* **TASK DIRECTIONS**: Look over the lines below. Report each one that includes the string "txTake".

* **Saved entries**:
-- ==== Sys2Proof/Machine/Flags.lean ====
section
/-! DEFINITION. The status codes (spec/60_exceptions.md R370), the derived flags (spec/10_state.md R33,
R34, R53), the acceptance predicate of HUNT_CODE (spec/41_receive.md R186) and the checksum arithmetic
(spec/40_codec.md R150). -/

namespace Sys2Proof
namespace Machine

/-- The register value of a status (R370). -/
def Status.code : Status → BitVec 8
  | .ok => 0x00#8
  | .timedOut => 0x01#8
  | .noReplyAfterRetries => 0x02#8
  | .invalidArgument => 0x03#8
  | .payloadTooLarge => 0x04#8
  | .empty => 0x05#8
  | .illegalOp => 0x06#8

/-- `is_indication(code) = (code ∈ IND_SET)` (R34). -/
def isIndication (code : Byte) : Bool := Config.indSet.contains code

/-- A reply to a known command: `b[7] = 1 and (b & 0x7F) ∈ CMD_SET` (R112, R186). -/
def isKnownReply (b : Byte) : Bool := b.getLsbD 7 && Config.cmdSet.contains (b &&& 0x7F#8)

/-- `code_ok(b, expected)`, for a byte read in HUNT_CODE that is not 0xAA (R186). -/
def codeOk (b : Byte) : Option Byte → Bool
  | some c => b == c || isIndication b
  | none => isKnownReply b || isIndication b

/-- `empty` (R53). -/
def Queue.isEmpty (q : Queue) : Bool := q.count == 0#6

/-- `full` (R53). -/
def Queue.isFull (q : Queue) : Bool := q.count == BitVec.ofNat 6 Config.queueCap

/-- `sum8(s)` (R150). -/
def sum8 : List Byte → Byte
  | [] => 0#8
  | b :: s => b + sum8 s

/-- `checksum(s)`: the two's-complement negation of the 8-bit sum (R114, R150). -/
def checksum (s : List Byte) : Byte := ((sum8 s ^^^ 0xFF#8) + 1#8) &&& 0xFF#8

end Machine
end Sys2Proof
end

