-- ==== Sys2Proof/Machine/IndicationQueue.lean ====
section
/-! DEFINITION. The Indication Queue's host operation DEQUEUE (spec/42_queue.md R236). ENQUEUE (R231)
is `Machine.enqueue` of Ops.lean: it has no selector. -/

namespace Sys2Proof
namespace Machine

/-- `DEQUEUE` (R236): pop the oldest queued indication. -/
def execDequeue (s : State) : Host.Outcome State Fault Refusal :=
  if s.queue.isEmpty then .next (raise .empty s)
  else
    .next (writeResult (frameResult s.queue.oldest (isIndication s.queue.oldest.code) false)
      { s with queue := s.queue.pop })

end Machine
end Sys2Proof
end

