-- ==== Sys2Proof/Machine/Step.lean ====
section
/-! DEFINITION. One step of the machine: the agent at the head of the agenda moves, and with the agenda
empty the Core (spec/00_scope.md R6). The Core's step is chosen by `ctl_phase` (spec/10_state.md R30,
R55). -/

namespace Sys2Proof
namespace Machine

/-- The Core's step on the counted byte at the RX head: pop it, and run the CODE instruction it is, or
the plain byte step where it is none (R183). -/
def receiveByte (b : Byte) (s : State) : Host.Outcome State Fault Refusal :=
  match fetchCode s.rsm.phase b with
  | some i => exec i (rxPop s)
  | none => byteStep b (rxPop s)

/-- The Core's step in a receive phase: a counted byte before a timeout (R191, R377 item 3). With the RSM
at `R_IDLE`, which R55 excludes here, neither step is enabled (R183, R191) and the model faults. -/
def receivePhaseStep (s : State) : Host.Outcome State Fault Refusal :=
  if s.rsm.phase = .idle then .fault .receiveWithoutRsm
  else
    match countedHead s with
    | some b => receiveByte b s
    | none => receiveWait s

/-- Run the accepted operation: legality first (R377 item 1). -/
def runOp (s : State) : Host.Outcome State Fault Refusal :=
  match decodeOp s.host.curOp with
  | .ok i => exec i s
  | .error e => illegalStep e s

/-- The Core's step in `CTL_IDLE`: run the accepted operation, or accept the presented one (R121). -/
def idlePhaseStep (s : State) : Host.Outcome State Fault Refusal :=
  if s.host.busy then runOp s else .next (acceptStep s)

/-- The Core's one enabled step; with none enabled it waits and nothing changes (R424; 93 U21). -/
def coreStep (s : State) : Host.Outcome State Fault Refusal :=
  match s.ctl with
  | .idle => idlePhaseStep s
  | .receive => receivePhaseStep s
  | .rrAttempt => receivePhaseStep s
  | .trWake => whenReached s.twUntil transactionTransmit s
  | .pollReceive => receivePhaseStep s
  | .mrLow => whenReached s.mrUntil moduleResetRelease s
  | .mrSettle => whenReached s.mrUntil moduleResetDone s

/-- One agent's turn (R6). -/
def turnStep (a : Turn) (s : State) : Host.Outcome State Fault Refusal :=
  match a with
  | .core => coreStep s
  | .host op => hostTurn op s
  | .rx b t => rxTurn b t s
  | .txTake => .next (txTakeTurn s)
  | .time t => timeTurn t s
  | .rst => .next (blockReset s)

/-- The step: a configuration below the source's bounds is refused (R432), then the next agent moves. -/
def step (s : State) : Host.Outcome State Fault Refusal :=
  if s.params.ok then
    match s.env.agenda with
    | [] => coreStep s
    | a :: rest => turnStep a { s with env.agenda := rest }
  else .refused .configuration

/-- The accepted operation is `op`, and the Core moves next: `step` then decodes and runs it. -/
def State.withAccepted (op : HostOp) (s : State) : State :=
  { s with
    ctl := .idle, host.curOp := op, host.busy := true, env.agenda := .core :: s.env.agenda }

/-- A receive runs in HUNT_CODE with the byte `b` at the RX head, arrived before the deadline, and the
Core moves next: `step` then pops and runs it. -/
def State.withCodeByte (b : Byte) (s : State) : State :=
  { s with
    ctl := .receive, host.busy := true, rsm.phase := .huntCode, rsm.sum := Config.sync,
    rsm.deadline := if s.rsm.deadline = 0#64 then 1#64 else s.rsm.deadline,
    env.rx := (b, 0#64) :: s.env.rx, env.agenda := .core :: s.env.agenda }

/-- The state with a word of the opcode table placed where `step` fetches its next instruction: a named
CODE byte on the RX stream of a receive in HUNT_CODE, any other word as the accepted host operation. -/
def State.withFetchWord (s : State) (nbits w : Nat) : State :=
  let (p, bs) := tableWordBytes nbits w
  match p with
  | .rx => s.withCodeByte (bs.headD 0#8)
  | .host =>
    match takeHostOp bs with
    | .ok (op, _) => s.withAccepted op
    | .error _ => s

end Machine
end Sys2Proof
end

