-- ==== Sys2Proof/Safety.lean ====
section
/-! DEFINITION. What the statements mean by a sound state and a finished run: the invariants that the
rules of spec/ give each part of the state, and the end of a run (spec/70_reset_and_hazards.md R424). -/

namespace Sys2Proof
namespace Machine

/-- The controller phases in which the RSM runs (R55, R195). -/
def CtlPhase.receiving : CtlPhase → Bool
  | .idle => false
  | .receive => true
  | .rrAttempt => true
  | .trWake => false
  | .pollReceive => true
  | .mrLow => false
  | .mrSettle => false

/-- The turn presents a host operation (R121). -/
def Turn.presents : Turn → Bool
  | .host _ => true
  | .core => false
  | .rx _ _ => false
  | .txTake => false
  | .time _ => false
  | .rst => false

/-- The run is over (R424): nothing in progress, nothing presented, so the Core has no enabled step, and
no turn to come presents a further operation. -/
def State.runOver (s : State) : Bool :=
  !s.host.busy && decide (s.ctl = .idle) && s.env.hostQueue.isEmpty && !s.env.agenda.any Turn.presents

/-- The queue's capacity is not exceeded (R53), and every occupied slot holds a whole frame (R40) whose
code is an indication's (R233). -/
def Queue.Sound (q : Queue) : Prop :=
  q.count.toNat ≤ Config.queueCap ∧ ∀ f ∈ q.frames, f.wf = true ∧ isIndication f.code = true

/-- The result register (R32, R34, R370): a status the block writes, which is never
`INVALID_ARGUMENT` (R273), `frame_valid` exactly when a whole frame is held, `is_indication` derived from
it, `matched` only with a frame, and `out` at most 259 bytes. -/
def Result.Sound (r : Result) : Prop :=
  (∃ st : Status, st ≠ .invalidArgument ∧ r.status = st.code) ∧
  r.frameValid = r.frame.isSome ∧
  (∀ f, r.frame = some f → f.wf = true ∧ r.isIndication = Machine.isIndication f.code) ∧
  (r.frame = none → r.isIndication = false ∧ r.matched = false) ∧
  r.out.length ≤ 259

/-- The last frame observed is a whole frame (R40, R56). -/
def Corr.Sound (c : Corr) : Prop := ∀ f, c.last = some f → f.wf = true

/-- The payload bytes of the body read so far. -/
def Rsm.bodySoFar (r : Rsm) : List Byte := memRead r.buf 0 r.count.toNat

/-- The RSM's registers in each phase: the running sum is that of the frame read so far (R46), the code
was acceptable (R186) and no more bytes are counted than the payload has (R47). -/
def Rsm.Sound (r : Rsm) : Prop :=
  match r.phase with
  | .idle => True
  | .huntSync => True
  | .huntCode => r.sum = Config.sync
  | .readLen =>
    r.code ≠ Config.sync ∧ codeOk r.code r.expected = true ∧ r.sum = sum8 [Config.sync, r.code]
  | .readBody =>
    r.code ≠ Config.sync ∧ codeOk r.code r.expected = true ∧ r.count.toNat ≤ r.len.toNat ∧
      r.sum = sum8 ([Config.sync, r.code, r.len] ++ r.bodySoFar)

/-- The controller phase fits the rest of the block: the RSM runs exactly in the receive phases (R195),
an operation is in progress outside `CTL_IDLE` (R55), the RSM expects what the phase's operation asked
for (R261, R280), and `CTL_TR_WAKE` belongs to a TRANSACTION with a payload that fits a frame (R270). -/
def State.ControlSound (s : State) : Prop :=
  (s.ctl.receiving = true ↔ s.rsm.phase ≠ .idle) ∧
  (s.ctl ≠ .idle → s.host.busy = true) ∧
  (s.ctl = .rrAttempt → s.rsm.expected = some (replyCode s.corr.cmd)) ∧
  (s.ctl = .pollReceive → s.rsm.expected = none) ∧
  (s.ctl = .trWake →
    ∃ c p t n m st, decodeOp s.host.curOp = .ok (.transaction c p t n m st) ∧ payloadTooLarge p = false)

/-- The pins in each phase: the reset pin is low exactly while MODULE_RESET holds it (R62, R290), and the
module is awake during a TRANSACTION and POLL_INDICATION's receive (R271, R280). -/
def State.PinsSound (s : State) : Prop :=
  (s.pins.resetN = false ↔ s.ctl = .mrLow) ∧
  (s.ctl = .trWake → s.pins.wakeN = false) ∧
  (s.ctl = .rrAttempt → s.corr.ctx = true → s.pins.wakeN = false) ∧
  (s.ctl = .pollReceive → s.pins.wakeN = false)

/-- The RX stream's arrival times never decrease, none is later than that of the last byte appended, and
that one is not later than `now` (R67). -/
def Env.Sound (e : Env) : Prop :=
  (e.rx.map Prod.snd).Pairwise (· ≤ ·) ∧ (∀ x ∈ e.rx, x.2 ≤ e.lastArrival) ∧ e.lastArrival ≤ e.now

/-- The operations at the host port are records of R120. -/
def State.PortSound (s : State) : Prop :=
  (s.host.busy = true → s.host.curOp.wf = true) ∧ ∀ op ∈ s.env.hostQueue, op.wf = true

/-- The result register, the queue and the last frame observed hold sound frames (R32, R53, R233, R40). -/
def State.FramesSound (s : State) : Prop :=
  s.host.result.Sound ∧ s.queue.Sound ∧ s.corr.Sound

/-- All the invariants together. -/
def State.Sound (s : State) : Prop :=
  s.FramesSound ∧ s.rsm.Sound ∧ s.ControlSound ∧ s.PinsSound ∧ s.env.Sound ∧ s.PortSound

end Machine
end Sys2Proof
end

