-- ==== Sys2Proof/Certificates/Slice0/Obligations.lean ====
section
/-! DEFINITION. The statements for the provers. Each docstring names the rule of spec/ it formalises; a
clause that rests on a choice of the model, or on an inference that the spec marks as its own, says so and
names the log entry or the sentence. Three choices recur: a Core that waits keeps the state as it is (log
entry 2), the field `log` is the model's own record of events, results and pin changes (log entry 16), and
what an RSM outcome causes happens in the step of the outcome (log entry 8). First the vocabulary the
statements share: results, pin writes and lists of instructions spelt out field by field. -/

namespace Sys2Proof
namespace Claims

open Machine

/-- A result that names no field but its status (R32). -/
def statusOnly (st : BitVec 8) : Result :=
  { status := st, frameValid := false, frame := none, isIndication := false, matched := false,
    checkOk := false, out := [] }

/-- A result that returns a frame (R32). -/
def withFrame (f : DecodedFrame) (ind matched : Bool) : Result :=
  { statusOnly 0x00#8 with frameValid := true, frame := some f, isIndication := ind, matched := matched }

/-- `result <- r` (R31): the result, `result_valid`, `op_busy`, and the model's record of it. -/
def ended (r : Result) (s : State) : State :=
  { s with
    host := { s.host with result := r, resultValid := true, busy := false }
    log := { s.log with results := s.log.results ++ [r] } }

/-- `PinWrite(wake_n, v)` (R62), with the model's record of a change of level. -/
def wakeDriven (v : Bool) (s : State) : State :=
  { s with
    pins := { s.pins with wakeN := v }
    log := { s.log with
      pins := s.log.pins ++
        if s.pins.wakeN = v then [] else [{ pin := .wake, level := v, time := s.env.now }] } }

/-- `PinWrite(reset_n, v)` (R62), with the model's record of a change of level. -/
def resetDriven (v : Bool) (s : State) : State :=
  { s with
    pins := { s.pins with resetN := v }
    log := { s.log with
      pins := s.log.pins ++
        if s.pins.resetN = v then [] else [{ pin := .reset, level := v, time := s.env.now }] } }

/-- Record events (R198). -/
def noted (es : List Event) (s : State) : State :=
  { s with log := { s.log with events := s.log.events ++ es } }

/-- The RSM started with a deadline and an expected code (R181), in a controller phase. -/
def receiving (d : Time) (e : Option Byte) (ph : CtlPhase) (s : State) : State :=
  { s with rsm := { s.rsm with deadline := d, expected := e, phase := .huntSync }, ctl := ph }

* **RESPONSE BELOW**:
  | .txTake => .next (txTakeTurn s)
  | .txTake => false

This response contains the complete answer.